Step four stop holding general community consultation meetings. When the planning for Karridale commenced in 2007 there were two meetings and they attracted 60 and 100 plus interested residents, the shire refused to conduct such events in subsequent years adopting a policy of only meeting individuals for one-on-one meetings.

It really is that easy. The question being raised here is whether we all understand the principles of democracy and the process through which change should occur in democratic societies, by the will of the people. I believe "the will of the people" was intended to be the will of residents, not absentee property investors.
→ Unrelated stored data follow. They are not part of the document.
/-- A driving stage whose availability has gone ceases to drive (R95, R245); a stage that owes its diagnostics and does not drive runs them
(R264). -/
def Lane.checkSteer (l : Lane) : Lane := (if l.steer.driving && !l.capSteer then l.ceaseSteer else l).diagStart

/-- The snapshot of a t5 for the Reports that follow it (R353). -/
def Lane.takeSnap (l : Lane) (me : LaneId) : Lane := { l with txn := { l.txn with snap := some (l.reportSnap me) } }

/-- EXCHANGE_CHECK (R27, R41): everything that t5 of a sample does, in the order frames, votes, drives, writes, commits,
requests. A stage that stops in it finds its winding's terminals above the link or not (R95). -/
def execExchangeCheck (l : LaneId) (t5 : CheckAt) (s : State) : Host.Outcome State Fault Refusal :=
  onStateAt l t5.t s fun s =>
    if !(s.lane l).up then s else
    let pl := s.peersOf l
    let s := s.upd l fun x => (((x.e1Until x.now).watchTerminals t5.vTermAbove).checkModule l).checkDrives l pl
    let s := commitT5 l (takeWrites l s)
    let pl := s.peersOf l
    s.upd l fun x =>
      ((((((x.takeQuote l).checkRequal l pl).checkRequests l pl).sendSeeds l).resync.checkSteer).dropLate x.now).takeSnap l

/-- An integer held within a bound either way. -/
def within (lim : Nat) (z : Int) : Int := if z < -lim then -lim else if (lim : Int) < z then lim else z

/-- The step by which lane time is slewed (R38, R325): towards the mean of the claiming lanes' times by at most 10 ns a
millisecond and towards network time by at most 1 ns a millisecond; with no claiming peer, towards network time alone. -/
def Lane.slewStep (l : Lane) : Int :=
  let ms := if l.smp.slewAt = 0 then 1 else (l.now - l.smp.slewAt) / 1000000
  let os := bothPeers.filterMap fun (p : Peer) =>
    if (l.peer p).claims && decide ((l.peer p).lastTimeRx ≠ 0) then some (l.peer p).offset else none
  let net : Int := if l.obj O.netTimeSource ≠ 0 then -l.net.offsetAt l.now else 0
  if bothPeers.all fun p => !(l.peer p).claims then within (10 * ms) net
  else
    let mean := if os.isEmpty then 0 else roundDiv (os.foldl (fun (a : Int) o => a + o) 0) (os.length + b2n l.claim.claiming)
    within (10 * ms) mean + within ms net

/-- Lane time is slewed (R38). -/
def Lane.slewTime (l : Lane) : Lane :=
  let x := l.shiftTime l.slewStep
  { x with smp := { x.smp with slewAt := l.now } }

/-- A Time frame to a peer (R37, R38): it carries the instant at which its start block leaves, when the peer's last one came, and
when the own last one left. -/
def Lane.sendTime (me : LaneId) (l : Lane) (p : Peer) : Lane :=
  let at_ := l.linkStart p 32
  let f : TimeFrame := { source := BitVec.ofNat 8 (laneNo me), sendTime := BitVec.ofNat 64 at_,
                         lastRx := BitVec.ofNat 64 (l.peer p).lastTimeRx, prevTx := BitVec.ofNat 64 (l.peer p).lastTimeTx }
  let l := (l.takeLink p 32).updPeer p fun q => { q with lastTimeTx := at_, prevTimeTx := q.lastTimeTx }
  { l with out := { l.out with times := l.out.times ++ [(p, f)] } }

/-- TIME_FRAME_SEND (R38): every 1 ms lane time is slewed, and a Time frame goes to each peer. -/
def execTimeFrameSend (l : LaneId) (t : Nat) (s : State) : Host.Outcome State Fault Refusal :=
  onLaneAt l t s fun x => if !x.up then x else bothPeers.foldl (Lane.sendTime l) x.slewTime

/-- The lane time of a start is that of the first claiming peer whose Time frame gives an offset (R443). -/
def Lane.setTime (l : Lane) (p : Peer) : Lane :=
  if l.smp.timeSet || !(l.peer p).claims then l
  else
    let l := l.shiftTime (l.peer p).offset
    { l with smp := { l.smp with timeSet := true } }

/-- The instant at which the Time frame left that the peer had received last when it sent one (R38): the newest own frame with which the
round trip is not negative, since the frames of the two lanes may cross. -/
def PeerSt.timeTxOf (q : PeerSt) (t2 t3 t4 : Int) : Int :=
  if (q.lastTimeTx : Int) + (t3 - t2) ≤ t4 then q.lastTimeTx else q.prevTimeTx

/-- TIME_FRAME (R35, R38, R443): a frame with a good CRC from the peer it names gives round trip and offset, when both ends have
heard each other. -/
def execTimeFrame (l : LaneId) (rx : BirixRx) (f : TimeFrame) (s : State) : Host.Outcome State Fault Refusal :=
  onLaneAt l (rx.fin.getD rx.start) s fun x =>
    if !x.up || rx.fin.isNone || rx.crc ≠ crc32 (timeBytes f)
      || bits f.source.toNat 0 2 ≠ laneNo (peerId l rx.peer) then x else
    let t2 : Int := f.lastRx.toNat
    let t3 : Int := f.sendTime.toNat
    let t4 : Int := rx.start
    let t1 := (x.peer rx.peer).timeTxOf t2 t3 t4
    let x := x.updPeer rx.peer fun q => { q with lastTimeRx := rx.start }
    if t1 = 0 || t2 = 0 then x
    else
      (x.updPeer rx.peer fun q =>
        { q with roundTrip := ((t4 - t1) - (t3 - t2)).toNat, offset := roundDiv ((t2 - t1) + (t3 - t4)) 2 }).setTime rx.peer

/-- The authority score (R76). -/
def Lane.score (l : Lane) (me : LaneId) : Nat :=
  let good := bothPeers.all fun p => !(l.peer p).claims || (match (l.peer p).last with
    | some f => decide (bits (verdictOn (peerId me p) me f) 0 3 = 1)
    | none => false)
  let own := (List.range 10).all fun n => !l.flag (O.voteEnable n) || !bitOf (l.obj (O.voteStatus n)) (laneNo me - 1)
  packBits [true, own, !l.anyTrip, l.net.a.linkUp && l.net.b.linkUp,
    l.hostHeard, l.capBrake, l.capSteer, good]

/-- The duty that a lane commands at ARB output n (R198, R224, R350); through a stop the motion block stays that of its start. -/
def Lane.outDuty (l : Lane) (n : Nat) : BitVec 8 :=
  let m := if l.obj O.stopState = 1 then l.shape.held.getD l.motion else l.motion
  if l.obj (O.outRole n) = 1 then BitVec.ofNat 8 (l.obj O.springDuty) else m.getD (0xA + n) 0

/-- The claim frame (R75, R76, R78, R80, R350). -/
def Lane.claimFrame (l : Lane) (me : LaneId) : ClaimFrame where
  source := BitVec.ofNat 8 (laneNo me)
  claim := if l.claim.claiming && !l.gateCut then
    BitVec.ofNat 16 (256 * l.score me + 4 * l.claim.tenure + laneNo me) else 0
  counter := BitVec.ofNat 16 (l.claim.counter + 1)
  evictNotice := BitVec.ofNat 8 l.linesOut
  control := BitVec.ofNat 8 (b2n (l.runPermit && decide (l.obj O.stopState = 0)))
  outCmd := (List.range 8).map l.outDuty
  safeMode := BitVec.ofNat 8 (packBits ((List.range 8).map fun n => decide (l.obj (O.outSafeMode n) = 1)))
  chanHold := BitVec.ofNat 8 (packBits l.claim.chanHold)
  chanClear := BitVec.ofNat 8 (packBits l.claim.chanClear)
Councillors are elected to make decisions that reflect the needs and aspirations of the people they represent, even when what the majority of people want is not what they, the elected representative, personally wants. They are not elected to represent those who lobby hardest. Democracy could never work if that was the case because professional lobbyists will always have more time, resources, and capacity to persuade than the rank and file of working people.

Read again the words of Brian Burke and Julien Grill discussing "Creating Communities" and how they operate, think about the level of independence the CSIRO social scientists bring to their work, and make up your own mind about who you feel most comfortable believing. Any report, or any blog, is just words, the author can be right or wrong, well intentioned or malignant, it is always up to the reader to exercise their critical faculties as they read. 


If this all seems too dour then watch Rory S again and consider a shift of perspective!